### Action item:
Once you reach the line containing "-- ==== Sys2Proof/Laws/PerInstr.lean" in the entries below, write out that line and each one after it down to the line containing "simp [encode, h, g] at e", exactly and with nothing added.

[Opening Dataset section]

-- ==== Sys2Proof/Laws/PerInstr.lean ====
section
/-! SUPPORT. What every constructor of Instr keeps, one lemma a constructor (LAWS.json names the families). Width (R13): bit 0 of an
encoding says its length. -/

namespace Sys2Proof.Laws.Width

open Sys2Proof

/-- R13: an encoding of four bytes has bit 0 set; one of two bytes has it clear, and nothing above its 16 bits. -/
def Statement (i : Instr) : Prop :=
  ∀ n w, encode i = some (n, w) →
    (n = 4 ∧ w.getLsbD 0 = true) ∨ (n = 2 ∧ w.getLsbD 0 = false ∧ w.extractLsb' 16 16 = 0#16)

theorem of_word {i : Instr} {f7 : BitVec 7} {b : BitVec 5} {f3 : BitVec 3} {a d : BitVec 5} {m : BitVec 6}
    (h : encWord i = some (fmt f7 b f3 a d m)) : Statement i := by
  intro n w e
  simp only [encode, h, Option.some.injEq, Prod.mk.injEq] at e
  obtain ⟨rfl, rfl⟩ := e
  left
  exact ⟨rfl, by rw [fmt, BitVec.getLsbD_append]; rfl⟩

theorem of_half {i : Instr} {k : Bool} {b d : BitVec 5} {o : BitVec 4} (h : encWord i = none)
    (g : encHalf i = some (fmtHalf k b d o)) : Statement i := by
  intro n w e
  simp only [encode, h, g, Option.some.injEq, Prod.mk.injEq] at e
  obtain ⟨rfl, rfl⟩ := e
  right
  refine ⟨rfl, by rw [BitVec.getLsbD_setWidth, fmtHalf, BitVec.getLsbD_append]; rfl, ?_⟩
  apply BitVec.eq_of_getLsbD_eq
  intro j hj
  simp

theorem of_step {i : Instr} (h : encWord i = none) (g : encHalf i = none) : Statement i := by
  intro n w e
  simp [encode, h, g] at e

[Closing Dataset section]
[Opening Dataset section]

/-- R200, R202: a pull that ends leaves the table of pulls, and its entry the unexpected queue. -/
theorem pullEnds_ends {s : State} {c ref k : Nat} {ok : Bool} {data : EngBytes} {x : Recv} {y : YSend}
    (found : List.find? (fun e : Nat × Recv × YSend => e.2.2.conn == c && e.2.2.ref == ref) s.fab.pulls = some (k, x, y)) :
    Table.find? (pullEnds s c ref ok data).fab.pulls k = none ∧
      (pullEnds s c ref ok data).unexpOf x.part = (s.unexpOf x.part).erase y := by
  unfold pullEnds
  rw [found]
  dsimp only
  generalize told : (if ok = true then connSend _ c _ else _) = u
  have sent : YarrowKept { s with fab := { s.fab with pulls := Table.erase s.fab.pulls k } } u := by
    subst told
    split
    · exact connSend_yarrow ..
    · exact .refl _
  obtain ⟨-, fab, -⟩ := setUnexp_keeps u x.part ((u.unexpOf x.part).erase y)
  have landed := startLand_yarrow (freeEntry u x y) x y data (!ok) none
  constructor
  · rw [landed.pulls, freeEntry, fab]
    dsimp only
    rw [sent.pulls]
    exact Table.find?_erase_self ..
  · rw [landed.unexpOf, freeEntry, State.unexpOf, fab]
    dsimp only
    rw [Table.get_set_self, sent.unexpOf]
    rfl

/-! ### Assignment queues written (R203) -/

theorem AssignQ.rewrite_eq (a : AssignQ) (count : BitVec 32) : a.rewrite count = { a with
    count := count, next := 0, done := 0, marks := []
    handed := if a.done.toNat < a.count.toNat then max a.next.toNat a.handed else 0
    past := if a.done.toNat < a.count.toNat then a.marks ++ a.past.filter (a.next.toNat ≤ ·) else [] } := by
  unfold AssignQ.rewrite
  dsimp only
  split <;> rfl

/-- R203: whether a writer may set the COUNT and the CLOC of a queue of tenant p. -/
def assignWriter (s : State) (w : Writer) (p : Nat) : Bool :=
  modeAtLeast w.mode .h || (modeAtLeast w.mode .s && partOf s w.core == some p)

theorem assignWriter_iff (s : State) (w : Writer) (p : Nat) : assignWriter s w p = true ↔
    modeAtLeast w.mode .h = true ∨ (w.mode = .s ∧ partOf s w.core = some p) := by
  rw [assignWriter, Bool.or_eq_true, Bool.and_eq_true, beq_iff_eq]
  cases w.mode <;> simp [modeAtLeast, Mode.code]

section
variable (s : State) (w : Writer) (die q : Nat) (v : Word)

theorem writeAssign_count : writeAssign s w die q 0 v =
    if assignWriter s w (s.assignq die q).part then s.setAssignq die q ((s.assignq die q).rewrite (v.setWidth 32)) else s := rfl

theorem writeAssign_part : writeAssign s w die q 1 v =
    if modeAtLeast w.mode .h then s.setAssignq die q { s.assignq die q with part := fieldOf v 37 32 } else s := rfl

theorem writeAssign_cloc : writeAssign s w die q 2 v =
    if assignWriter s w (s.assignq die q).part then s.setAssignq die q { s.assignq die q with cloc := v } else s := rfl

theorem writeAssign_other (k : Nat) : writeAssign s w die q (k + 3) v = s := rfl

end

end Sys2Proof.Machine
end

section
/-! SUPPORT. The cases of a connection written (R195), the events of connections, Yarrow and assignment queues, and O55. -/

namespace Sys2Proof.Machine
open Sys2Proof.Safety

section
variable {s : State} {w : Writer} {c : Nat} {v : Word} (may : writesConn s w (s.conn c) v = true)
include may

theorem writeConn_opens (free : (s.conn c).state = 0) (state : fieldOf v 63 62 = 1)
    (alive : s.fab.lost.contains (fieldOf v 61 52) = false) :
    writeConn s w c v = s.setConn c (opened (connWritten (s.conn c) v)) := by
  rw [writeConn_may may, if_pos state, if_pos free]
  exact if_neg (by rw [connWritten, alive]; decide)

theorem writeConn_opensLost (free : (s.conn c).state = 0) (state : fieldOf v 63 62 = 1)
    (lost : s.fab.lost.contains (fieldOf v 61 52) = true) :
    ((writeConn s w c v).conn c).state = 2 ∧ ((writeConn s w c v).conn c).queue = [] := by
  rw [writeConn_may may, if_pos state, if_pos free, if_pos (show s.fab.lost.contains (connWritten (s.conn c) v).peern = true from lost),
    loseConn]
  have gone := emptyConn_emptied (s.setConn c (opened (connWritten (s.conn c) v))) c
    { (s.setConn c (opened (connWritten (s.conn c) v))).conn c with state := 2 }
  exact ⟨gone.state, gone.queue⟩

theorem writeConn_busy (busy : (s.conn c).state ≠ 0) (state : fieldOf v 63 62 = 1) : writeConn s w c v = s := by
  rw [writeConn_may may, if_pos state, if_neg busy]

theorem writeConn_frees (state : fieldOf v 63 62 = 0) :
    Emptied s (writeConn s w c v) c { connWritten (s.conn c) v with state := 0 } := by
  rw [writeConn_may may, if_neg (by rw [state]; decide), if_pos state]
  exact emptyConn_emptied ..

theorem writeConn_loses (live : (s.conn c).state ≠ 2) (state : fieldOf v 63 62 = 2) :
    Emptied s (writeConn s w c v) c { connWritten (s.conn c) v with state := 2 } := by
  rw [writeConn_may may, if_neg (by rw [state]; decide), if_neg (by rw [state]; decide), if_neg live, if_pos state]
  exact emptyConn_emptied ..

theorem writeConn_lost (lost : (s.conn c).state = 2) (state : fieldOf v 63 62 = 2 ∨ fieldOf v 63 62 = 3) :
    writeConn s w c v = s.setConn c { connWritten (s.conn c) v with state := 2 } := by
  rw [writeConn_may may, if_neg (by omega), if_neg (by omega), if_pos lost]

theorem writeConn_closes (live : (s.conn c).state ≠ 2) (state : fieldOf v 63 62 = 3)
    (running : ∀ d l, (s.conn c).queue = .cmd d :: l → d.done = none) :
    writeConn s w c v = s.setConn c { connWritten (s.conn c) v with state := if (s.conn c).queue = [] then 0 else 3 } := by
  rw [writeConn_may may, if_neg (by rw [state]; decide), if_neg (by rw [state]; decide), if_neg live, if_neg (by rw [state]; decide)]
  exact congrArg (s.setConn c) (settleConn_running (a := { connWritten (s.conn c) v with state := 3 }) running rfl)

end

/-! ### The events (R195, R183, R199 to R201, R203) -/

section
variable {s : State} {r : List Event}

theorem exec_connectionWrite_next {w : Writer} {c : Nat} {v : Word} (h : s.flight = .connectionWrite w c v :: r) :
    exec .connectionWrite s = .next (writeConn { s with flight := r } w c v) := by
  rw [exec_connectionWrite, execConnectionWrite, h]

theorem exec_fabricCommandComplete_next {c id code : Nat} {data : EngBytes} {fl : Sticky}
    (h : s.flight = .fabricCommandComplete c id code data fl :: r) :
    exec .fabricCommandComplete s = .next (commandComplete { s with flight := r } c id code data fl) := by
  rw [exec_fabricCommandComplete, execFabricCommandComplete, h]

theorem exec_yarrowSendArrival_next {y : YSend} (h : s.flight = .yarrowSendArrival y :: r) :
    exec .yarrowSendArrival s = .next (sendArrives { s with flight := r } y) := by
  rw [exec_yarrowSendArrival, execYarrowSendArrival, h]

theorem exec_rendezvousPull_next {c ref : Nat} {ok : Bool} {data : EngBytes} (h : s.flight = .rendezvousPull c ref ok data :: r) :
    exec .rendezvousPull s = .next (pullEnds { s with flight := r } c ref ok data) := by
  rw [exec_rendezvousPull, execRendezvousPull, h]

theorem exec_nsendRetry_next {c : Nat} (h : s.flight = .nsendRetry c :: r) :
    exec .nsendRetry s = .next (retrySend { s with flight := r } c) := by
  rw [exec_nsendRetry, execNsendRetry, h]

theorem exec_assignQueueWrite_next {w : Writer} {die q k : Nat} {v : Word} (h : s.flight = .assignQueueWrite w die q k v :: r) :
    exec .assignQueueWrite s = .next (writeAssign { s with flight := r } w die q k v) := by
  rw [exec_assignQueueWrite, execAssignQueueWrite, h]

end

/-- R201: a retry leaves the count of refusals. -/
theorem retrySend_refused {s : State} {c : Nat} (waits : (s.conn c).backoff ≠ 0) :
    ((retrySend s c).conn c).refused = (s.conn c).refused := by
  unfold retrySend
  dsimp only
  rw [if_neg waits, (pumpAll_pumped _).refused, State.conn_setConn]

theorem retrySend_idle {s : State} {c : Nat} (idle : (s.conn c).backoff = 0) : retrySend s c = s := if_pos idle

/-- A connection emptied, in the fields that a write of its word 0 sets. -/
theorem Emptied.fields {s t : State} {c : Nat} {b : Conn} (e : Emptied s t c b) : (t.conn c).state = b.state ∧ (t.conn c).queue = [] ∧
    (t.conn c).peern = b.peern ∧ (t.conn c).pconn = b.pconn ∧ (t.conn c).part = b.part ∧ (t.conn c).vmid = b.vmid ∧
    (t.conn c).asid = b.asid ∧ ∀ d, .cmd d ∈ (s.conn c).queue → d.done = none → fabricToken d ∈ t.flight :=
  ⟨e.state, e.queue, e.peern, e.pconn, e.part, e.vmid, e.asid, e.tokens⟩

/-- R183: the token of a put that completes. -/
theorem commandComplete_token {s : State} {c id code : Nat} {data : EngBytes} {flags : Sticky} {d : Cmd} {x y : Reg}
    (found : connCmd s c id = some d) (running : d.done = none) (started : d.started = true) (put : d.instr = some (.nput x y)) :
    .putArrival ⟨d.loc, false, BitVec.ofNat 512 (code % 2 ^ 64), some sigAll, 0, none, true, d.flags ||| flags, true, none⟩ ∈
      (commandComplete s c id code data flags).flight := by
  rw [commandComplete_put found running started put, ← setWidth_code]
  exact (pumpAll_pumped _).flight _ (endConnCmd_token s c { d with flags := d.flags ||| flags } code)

[Closing Dataset section]
[Opening Dataset section]

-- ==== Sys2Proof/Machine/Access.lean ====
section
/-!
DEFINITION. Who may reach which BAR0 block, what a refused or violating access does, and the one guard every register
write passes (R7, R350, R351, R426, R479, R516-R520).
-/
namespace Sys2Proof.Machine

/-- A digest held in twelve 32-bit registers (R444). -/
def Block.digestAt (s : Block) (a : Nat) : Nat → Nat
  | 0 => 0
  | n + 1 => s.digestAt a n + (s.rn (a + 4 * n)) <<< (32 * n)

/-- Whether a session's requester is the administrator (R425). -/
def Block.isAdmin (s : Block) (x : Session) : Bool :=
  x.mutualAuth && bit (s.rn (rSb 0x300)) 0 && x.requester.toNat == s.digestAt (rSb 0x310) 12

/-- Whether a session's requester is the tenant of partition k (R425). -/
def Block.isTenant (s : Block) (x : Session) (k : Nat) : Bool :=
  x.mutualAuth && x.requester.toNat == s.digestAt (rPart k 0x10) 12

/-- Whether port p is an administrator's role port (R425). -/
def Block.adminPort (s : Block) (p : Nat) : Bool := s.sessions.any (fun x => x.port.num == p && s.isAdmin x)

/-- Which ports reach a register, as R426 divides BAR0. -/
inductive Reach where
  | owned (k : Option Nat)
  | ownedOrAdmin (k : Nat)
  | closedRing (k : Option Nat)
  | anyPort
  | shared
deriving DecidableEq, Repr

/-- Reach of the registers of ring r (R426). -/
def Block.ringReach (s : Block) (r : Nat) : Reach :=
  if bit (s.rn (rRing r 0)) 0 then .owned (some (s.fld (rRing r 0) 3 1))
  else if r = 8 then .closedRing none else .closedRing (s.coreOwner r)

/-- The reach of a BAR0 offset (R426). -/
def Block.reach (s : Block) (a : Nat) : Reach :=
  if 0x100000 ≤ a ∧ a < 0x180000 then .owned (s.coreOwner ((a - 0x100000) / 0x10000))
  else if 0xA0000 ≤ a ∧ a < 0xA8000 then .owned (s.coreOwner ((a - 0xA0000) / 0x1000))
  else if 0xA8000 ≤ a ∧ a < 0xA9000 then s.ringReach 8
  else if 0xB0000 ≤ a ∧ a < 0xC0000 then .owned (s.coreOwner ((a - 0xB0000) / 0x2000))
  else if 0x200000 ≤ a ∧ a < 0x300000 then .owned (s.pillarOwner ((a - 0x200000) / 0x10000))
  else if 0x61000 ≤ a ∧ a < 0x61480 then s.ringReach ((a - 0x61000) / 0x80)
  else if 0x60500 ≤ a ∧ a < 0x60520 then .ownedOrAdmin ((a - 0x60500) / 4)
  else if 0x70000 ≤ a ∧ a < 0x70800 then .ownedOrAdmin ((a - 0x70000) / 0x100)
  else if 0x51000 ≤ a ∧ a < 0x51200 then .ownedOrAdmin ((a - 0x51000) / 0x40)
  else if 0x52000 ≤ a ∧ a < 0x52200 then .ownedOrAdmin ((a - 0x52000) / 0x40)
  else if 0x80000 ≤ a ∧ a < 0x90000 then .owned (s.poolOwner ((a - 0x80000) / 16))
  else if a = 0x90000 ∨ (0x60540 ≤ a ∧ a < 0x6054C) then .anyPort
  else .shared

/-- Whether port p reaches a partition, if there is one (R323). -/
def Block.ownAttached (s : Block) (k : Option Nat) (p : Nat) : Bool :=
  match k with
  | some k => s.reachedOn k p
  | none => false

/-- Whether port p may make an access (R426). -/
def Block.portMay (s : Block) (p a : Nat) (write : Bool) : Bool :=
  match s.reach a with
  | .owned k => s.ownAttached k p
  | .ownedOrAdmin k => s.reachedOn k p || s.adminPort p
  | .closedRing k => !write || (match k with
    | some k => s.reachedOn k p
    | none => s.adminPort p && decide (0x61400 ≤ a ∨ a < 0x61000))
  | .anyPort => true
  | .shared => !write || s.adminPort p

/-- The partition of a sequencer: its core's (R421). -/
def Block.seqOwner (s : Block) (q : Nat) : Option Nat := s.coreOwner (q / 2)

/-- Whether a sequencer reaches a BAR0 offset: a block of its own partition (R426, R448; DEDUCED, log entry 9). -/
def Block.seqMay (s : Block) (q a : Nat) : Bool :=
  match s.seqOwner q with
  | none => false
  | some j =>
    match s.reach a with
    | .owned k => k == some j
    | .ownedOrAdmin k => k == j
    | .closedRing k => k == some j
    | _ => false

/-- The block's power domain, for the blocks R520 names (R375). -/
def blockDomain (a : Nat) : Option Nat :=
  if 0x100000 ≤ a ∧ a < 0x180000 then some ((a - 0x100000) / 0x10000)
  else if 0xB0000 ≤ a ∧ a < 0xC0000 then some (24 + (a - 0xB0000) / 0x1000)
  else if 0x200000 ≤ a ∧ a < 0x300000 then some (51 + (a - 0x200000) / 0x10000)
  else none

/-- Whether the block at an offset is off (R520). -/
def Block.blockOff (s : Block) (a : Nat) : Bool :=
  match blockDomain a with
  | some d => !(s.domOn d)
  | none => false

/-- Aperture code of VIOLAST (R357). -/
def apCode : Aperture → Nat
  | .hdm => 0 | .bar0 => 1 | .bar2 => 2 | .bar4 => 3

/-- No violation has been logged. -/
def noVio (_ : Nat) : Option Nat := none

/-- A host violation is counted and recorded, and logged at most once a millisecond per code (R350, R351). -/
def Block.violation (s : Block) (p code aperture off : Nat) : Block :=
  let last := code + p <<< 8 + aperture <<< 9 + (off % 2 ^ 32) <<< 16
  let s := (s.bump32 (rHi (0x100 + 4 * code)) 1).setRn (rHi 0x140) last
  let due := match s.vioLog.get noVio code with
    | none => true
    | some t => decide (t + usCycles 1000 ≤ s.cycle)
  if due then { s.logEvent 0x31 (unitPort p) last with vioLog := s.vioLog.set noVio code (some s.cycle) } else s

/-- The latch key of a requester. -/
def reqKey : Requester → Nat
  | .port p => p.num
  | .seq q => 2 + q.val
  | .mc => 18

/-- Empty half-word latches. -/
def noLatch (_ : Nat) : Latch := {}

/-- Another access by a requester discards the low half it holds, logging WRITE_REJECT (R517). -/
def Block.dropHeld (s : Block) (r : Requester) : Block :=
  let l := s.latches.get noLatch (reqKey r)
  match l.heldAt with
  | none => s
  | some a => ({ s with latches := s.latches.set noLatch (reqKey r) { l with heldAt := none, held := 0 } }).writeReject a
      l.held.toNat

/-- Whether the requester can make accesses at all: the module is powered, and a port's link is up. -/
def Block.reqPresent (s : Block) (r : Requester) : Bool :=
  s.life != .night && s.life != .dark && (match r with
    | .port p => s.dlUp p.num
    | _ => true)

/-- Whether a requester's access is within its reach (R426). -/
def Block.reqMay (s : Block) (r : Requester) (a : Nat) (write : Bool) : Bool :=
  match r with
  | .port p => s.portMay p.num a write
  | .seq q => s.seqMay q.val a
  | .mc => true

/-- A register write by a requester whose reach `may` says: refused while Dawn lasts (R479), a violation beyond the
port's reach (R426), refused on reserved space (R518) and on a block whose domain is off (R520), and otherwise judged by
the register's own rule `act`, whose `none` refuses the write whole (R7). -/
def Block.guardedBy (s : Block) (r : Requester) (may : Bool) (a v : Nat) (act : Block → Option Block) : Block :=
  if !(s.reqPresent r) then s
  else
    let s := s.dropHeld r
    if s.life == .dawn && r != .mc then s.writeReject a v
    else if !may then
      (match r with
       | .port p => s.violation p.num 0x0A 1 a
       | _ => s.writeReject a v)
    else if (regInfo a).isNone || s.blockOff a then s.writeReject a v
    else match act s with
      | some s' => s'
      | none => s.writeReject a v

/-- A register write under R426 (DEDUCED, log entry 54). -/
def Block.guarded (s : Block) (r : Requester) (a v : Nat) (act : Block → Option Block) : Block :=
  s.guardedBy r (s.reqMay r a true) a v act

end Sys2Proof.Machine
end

[Closing Dataset section]

### Exercise output:
-- ==== Sys2Proof/Laws/PerInstr.lean ====
section
/-! SUPPORT. What every constructor of Instr keeps, one lemma a constructor (LAWS.json names the families). Width (R13): bit 0 of an
encoding says its length. -/

namespace Sys2Proof.Laws.Width

open Sys2Proof

/-- R13: an encoding of four bytes has bit 0 set; one of two bytes has it clear, and nothing above its 16 bits. -/
def Statement (i : Instr) : Prop :=
  ∀ n w, encode i = some (n, w) →
    (n = 4 ∧ w.getLsbD 0 = true) ∨ (n = 2 ∧ w.getLsbD 0 = false ∧ w.extractLsb' 16 16 = 0#16)

theorem of_word {i : Instr} {f7 : BitVec 7} {b : BitVec 5} {f3 : BitVec 3} {a d : BitVec 5} {m : BitVec 6}
    (h : encWord i = some (fmt f7 b f3 a d m)) : Statement i := by
  intro n w e
  simp only [encode, h, Option.some.injEq, Prod.mk.injEq] at e
  obtain ⟨rfl, rfl⟩ := e
  left
  exact ⟨rfl, by rw [fmt, BitVec.getLsbD_append]; rfl⟩

theorem of_half {i : Instr} {k : Bool} {b d : BitVec 5} {o : BitVec 4} (h : encWord i = none)
    (g : encHalf i = some (fmtHalf k b d o)) : Statement i := by
  intro n w e
  simp only [encode, h, g, Option.some.injEq, Prod.mk.injEq] at e
  obtain ⟨rfl, rfl⟩ := e
  right
  refine ⟨rfl, by rw [BitVec.getLsbD_setWidth, fmtHalf, BitVec.getLsbD_append]; rfl, ?_⟩
  apply BitVec.eq_of_getLsbD_eq
  intro j hj
  simp

theorem of_step {i : Instr} (h : encWord i = none) (g : encHalf i = none) : Statement i := by
  intro n w e
  simp [encode, h, g] at e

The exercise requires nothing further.